● **Exercise aim**:
Retype each record shown below, leaving every character as it is.
*** Records provided Section Begins ***
@[simp] theorem consumed_initialized (o : ParserOutcome) : (consumed s c p o).initialized = s.initialized := by cases c <;> rfl
@[simp] theorem consumed_capacity (o : ParserOutcome) : (consumed s c p o).capacity = s.capacity := by cases c <;> rfl
@[simp] theorem consumed_parser (o : ParserOutcome) : ((consumed s c p o).ch c).parser = p := by cases c <;> rfl

@[simp] theorem fedInProgress_initialized (n : Nat) : (fedInProgress s c p n).initialized = s.initialized := by cases c <;> rfl
@[simp] theorem fedInProgress_capacity (n : Nat) : (fedInProgress s c p n).capacity = s.capacity := by cases c <;> rfl
@[simp] theorem fedInProgress_parser (n : Nat) : ((fedInProgress s c p n).ch c).parser = p := by cases c <;> rfl
@[simp] theorem fedInProgress_returned (n : Nat) :
    (fedInProgress s c p n).returned = s.returned ++ List.replicate n (.parserConsume .inProgress) := rfl

theorem fedInProgress_zero : fedInProgress s c (s.ch c).parser 0 = s := by
  cases c <;> simp [fedInProgress, State.setParser, State.setCh, State.ch]

theorem fedInProgress_succ (n : Nat) : fedInProgress (consumed s c p .inProgress) c q n = fedInProgress s c q (n + 1) := by
  cases c <;> simp [fedInProgress, consumed, State.setParser, State.setCh, State.ch, List.replicate_succ]

/-- Feeding a byte goes on from the state its PARSER_CONSUME leaves. -/
theorem feed_cons {b : Byte} {o : ParserOutcome} (hi : s.initialized = true) (h : consume c s.capacity (s.ch c).parser b = .ok (o, p))
    (rest : List Byte) : feed c (b :: rest) s = feed c rest (consumed s c p o) := by
  rw [feed, exec_parserConsume_next hi h]

/-- Feeding bytes that all give InProgress goes on from the state they leave. -/
theorem feed_inProgress {cap : Nat} {bs : List Byte} (h : InProgress c cap bs p q) (rest : List Byte) (hi : s.initialized = true)
    (hcap : s.capacity = cap) (hp : (s.ch c).parser = p) : feed c (bs ++ rest) s = feed c rest (fedInProgress s c q bs.length) := by
  induction h generalizing s with
  | nil => rw [← hp, List.length_nil, fedInProgress_zero, List.nil_append]
  | cons h _ ih =>
    rw [← hcap, ← hp] at h
    rw [List.cons_append, feed_cons hi h, ih (by simpa using hi) (by simpa using hcap) (by simp), fedInProgress_succ, List.length_cons]

/-- A terminal byte after InProgress bytes: the last parser and every outcome are what remains of them. -/
theorem consumed_fedInProgress (n : Nat) (o : ParserOutcome) : consumed (fedInProgress s c p n) c q o =
    { s.setParser c q with
      returned := s.returned ++ List.replicate n (.parserConsume .inProgress) ++ [.parserConsume o] } := by
  cases c <;> rfl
*** Records provided Section Ends ***
● **Response to this task**:
@[simp] theorem consumed_initialized (o : ParserOutcome) : (consumed s c p o).initialized = s.initialized := by cases c <;> rfl
@[simp] theorem consumed_capacity (o : ParserOutcome) : (consumed s c p o).capacity = s.capacity := by cases c <;> rfl
@[simp] theorem consumed_parser (o : ParserOutcome) : ((consumed s c p o).ch c).parser = p := by cases c <;> rfl

@[simp] theorem fedInProgress_initialized (n : Nat) : (fedInProgress s c p n).initialized = s.initialized := by cases c <;> rfl
@[simp] theorem fedInProgress_capacity (n : Nat) : (fedInProgress s c p n).capacity = s.capacity := by cases c <;> rfl
@[simp] theorem fedInProgress_parser (n : Nat) : ((fedInProgress s c p n).ch c).parser = p := by cases c <;> rfl
@[simp] theorem fedInProgress_returned (n : Nat) :
    (fedInProgress s c p n).returned = s.returned ++ List.replicate n (.parserConsume .inProgress) := rfl

theorem fedInProgress_zero : fedInProgress s c (s.ch c).parser 0 = s := by
  cases c <;> simp [fedInProgress, State.setParser, State.setCh, State.ch]

theorem fedInProgress_succ (n : Nat) : fedInProgress (consumed s c p .inProgress) c q n = fedInProgress s c q (n + 1) := by
  cases c <;> simp [fedInProgress, consumed, State.setParser, State.setCh, State.ch, List.replicate_succ]

/-- Feeding a byte goes on from the state its PARSER_CONSUME leaves. -/
theorem feed_cons {b : Byte} {o : ParserOutcome} (hi : s.initialized = true) (h : consume c s.capacity (s.ch c).parser b = .ok (o, p))
    (rest : List Byte) : feed c (b :: rest) s = feed c rest (consumed s c p o) := by
  rw [feed, exec_parserConsume_next hi h]

/-- Feeding bytes that all give InProgress goes on from the state they leave. -/
theorem feed_inProgress {cap : Nat} {bs : List Byte} (h : InProgress c cap bs p q) (rest : List Byte) (hi : s.initialized = true)
    (hcap : s.capacity = cap) (hp : (s.ch c).parser = p) : feed c (bs ++ rest) s = feed c rest (fedInProgress s c q bs.length) := by
  induction h generalizing s with
  | nil => rw [← hp, List.length_nil, fedInProgress_zero, List.nil_append]
  | cons h _ ih =>
    rw [← hcap, ← hp] at h
    rw [List.cons_append, feed_cons hi h, ih (by simpa using hi) (by simpa using hcap) (by simp), fedInProgress_succ, List.length_cons]

/-- A terminal byte after InProgress bytes: the last parser and every outcome are what remains of them. -/
theorem consumed_fedInProgress (n : Nat) (o : ParserOutcome) : consumed (fedInProgress s c p n) c q o =
    { s.setParser c q with
      returned := s.returned ++ List.replicate n (.parserConsume .inProgress) ++ [.parserConsume o] } := by
  cases c <;> rfl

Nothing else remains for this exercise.